Provided records:
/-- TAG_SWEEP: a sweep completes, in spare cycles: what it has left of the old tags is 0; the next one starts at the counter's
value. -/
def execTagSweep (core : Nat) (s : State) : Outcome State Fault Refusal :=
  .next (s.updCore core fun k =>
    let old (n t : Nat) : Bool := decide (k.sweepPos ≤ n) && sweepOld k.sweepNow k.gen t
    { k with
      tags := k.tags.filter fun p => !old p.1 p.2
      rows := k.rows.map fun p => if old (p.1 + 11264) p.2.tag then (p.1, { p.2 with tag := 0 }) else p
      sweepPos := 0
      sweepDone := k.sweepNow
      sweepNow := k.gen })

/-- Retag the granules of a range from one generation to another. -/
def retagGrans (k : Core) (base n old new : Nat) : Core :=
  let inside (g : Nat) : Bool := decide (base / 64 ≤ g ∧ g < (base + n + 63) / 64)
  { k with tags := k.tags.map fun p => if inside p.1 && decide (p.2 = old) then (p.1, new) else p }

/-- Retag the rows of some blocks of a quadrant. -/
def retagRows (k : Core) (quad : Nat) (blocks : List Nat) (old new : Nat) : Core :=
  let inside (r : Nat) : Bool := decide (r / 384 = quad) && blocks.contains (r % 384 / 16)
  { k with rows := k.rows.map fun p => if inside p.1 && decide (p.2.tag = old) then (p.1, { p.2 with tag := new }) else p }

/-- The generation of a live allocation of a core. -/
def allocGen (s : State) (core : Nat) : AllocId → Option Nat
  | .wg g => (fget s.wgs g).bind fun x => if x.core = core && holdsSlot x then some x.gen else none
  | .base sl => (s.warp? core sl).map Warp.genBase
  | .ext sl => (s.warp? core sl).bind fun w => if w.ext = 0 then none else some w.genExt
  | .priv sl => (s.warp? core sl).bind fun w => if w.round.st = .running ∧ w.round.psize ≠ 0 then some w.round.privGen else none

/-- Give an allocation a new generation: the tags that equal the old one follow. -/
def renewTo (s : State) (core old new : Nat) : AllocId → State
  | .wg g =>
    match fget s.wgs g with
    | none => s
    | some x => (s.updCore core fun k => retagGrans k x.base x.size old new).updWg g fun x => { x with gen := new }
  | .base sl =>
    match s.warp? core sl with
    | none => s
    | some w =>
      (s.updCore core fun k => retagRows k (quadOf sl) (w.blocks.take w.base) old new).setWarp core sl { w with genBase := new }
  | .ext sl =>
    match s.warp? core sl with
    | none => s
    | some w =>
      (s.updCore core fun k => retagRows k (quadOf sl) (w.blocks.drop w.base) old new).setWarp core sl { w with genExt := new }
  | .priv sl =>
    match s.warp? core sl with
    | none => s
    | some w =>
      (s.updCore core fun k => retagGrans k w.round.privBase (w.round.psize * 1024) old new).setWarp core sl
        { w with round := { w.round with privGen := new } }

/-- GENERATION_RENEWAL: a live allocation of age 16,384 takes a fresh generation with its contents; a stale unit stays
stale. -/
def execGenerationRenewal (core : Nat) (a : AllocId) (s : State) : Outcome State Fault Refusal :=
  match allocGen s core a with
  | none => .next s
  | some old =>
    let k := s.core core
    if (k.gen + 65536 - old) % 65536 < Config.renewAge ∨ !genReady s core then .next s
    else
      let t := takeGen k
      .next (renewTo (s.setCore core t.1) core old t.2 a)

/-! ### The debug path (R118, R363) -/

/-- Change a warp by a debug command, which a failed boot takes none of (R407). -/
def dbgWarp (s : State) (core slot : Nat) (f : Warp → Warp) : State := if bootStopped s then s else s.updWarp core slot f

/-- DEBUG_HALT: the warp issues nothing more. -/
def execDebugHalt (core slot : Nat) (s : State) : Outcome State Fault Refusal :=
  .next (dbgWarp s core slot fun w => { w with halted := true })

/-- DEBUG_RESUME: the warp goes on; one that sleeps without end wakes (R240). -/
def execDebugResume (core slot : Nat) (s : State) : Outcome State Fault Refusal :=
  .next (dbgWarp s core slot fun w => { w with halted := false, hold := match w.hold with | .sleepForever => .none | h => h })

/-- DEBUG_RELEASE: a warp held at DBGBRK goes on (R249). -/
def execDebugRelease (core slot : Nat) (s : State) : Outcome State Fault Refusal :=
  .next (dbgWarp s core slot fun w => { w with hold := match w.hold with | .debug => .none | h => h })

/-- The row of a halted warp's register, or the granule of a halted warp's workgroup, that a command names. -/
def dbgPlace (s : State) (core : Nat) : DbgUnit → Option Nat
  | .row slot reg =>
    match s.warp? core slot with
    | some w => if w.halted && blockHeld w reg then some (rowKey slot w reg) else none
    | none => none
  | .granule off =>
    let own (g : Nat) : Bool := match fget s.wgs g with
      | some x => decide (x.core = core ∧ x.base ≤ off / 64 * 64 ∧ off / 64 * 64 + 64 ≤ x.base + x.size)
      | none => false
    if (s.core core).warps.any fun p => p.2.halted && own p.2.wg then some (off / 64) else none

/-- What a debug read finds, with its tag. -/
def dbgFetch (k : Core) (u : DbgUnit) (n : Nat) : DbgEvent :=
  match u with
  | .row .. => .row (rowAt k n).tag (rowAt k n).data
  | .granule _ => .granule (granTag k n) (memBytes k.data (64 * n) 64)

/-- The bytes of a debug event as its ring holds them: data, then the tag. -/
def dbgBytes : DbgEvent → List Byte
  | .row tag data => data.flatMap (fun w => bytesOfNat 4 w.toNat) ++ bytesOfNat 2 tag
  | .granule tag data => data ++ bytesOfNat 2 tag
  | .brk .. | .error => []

Exercise: Say how many lines of the listing above include the word "that", and give no other text.

Result of the exercise: 3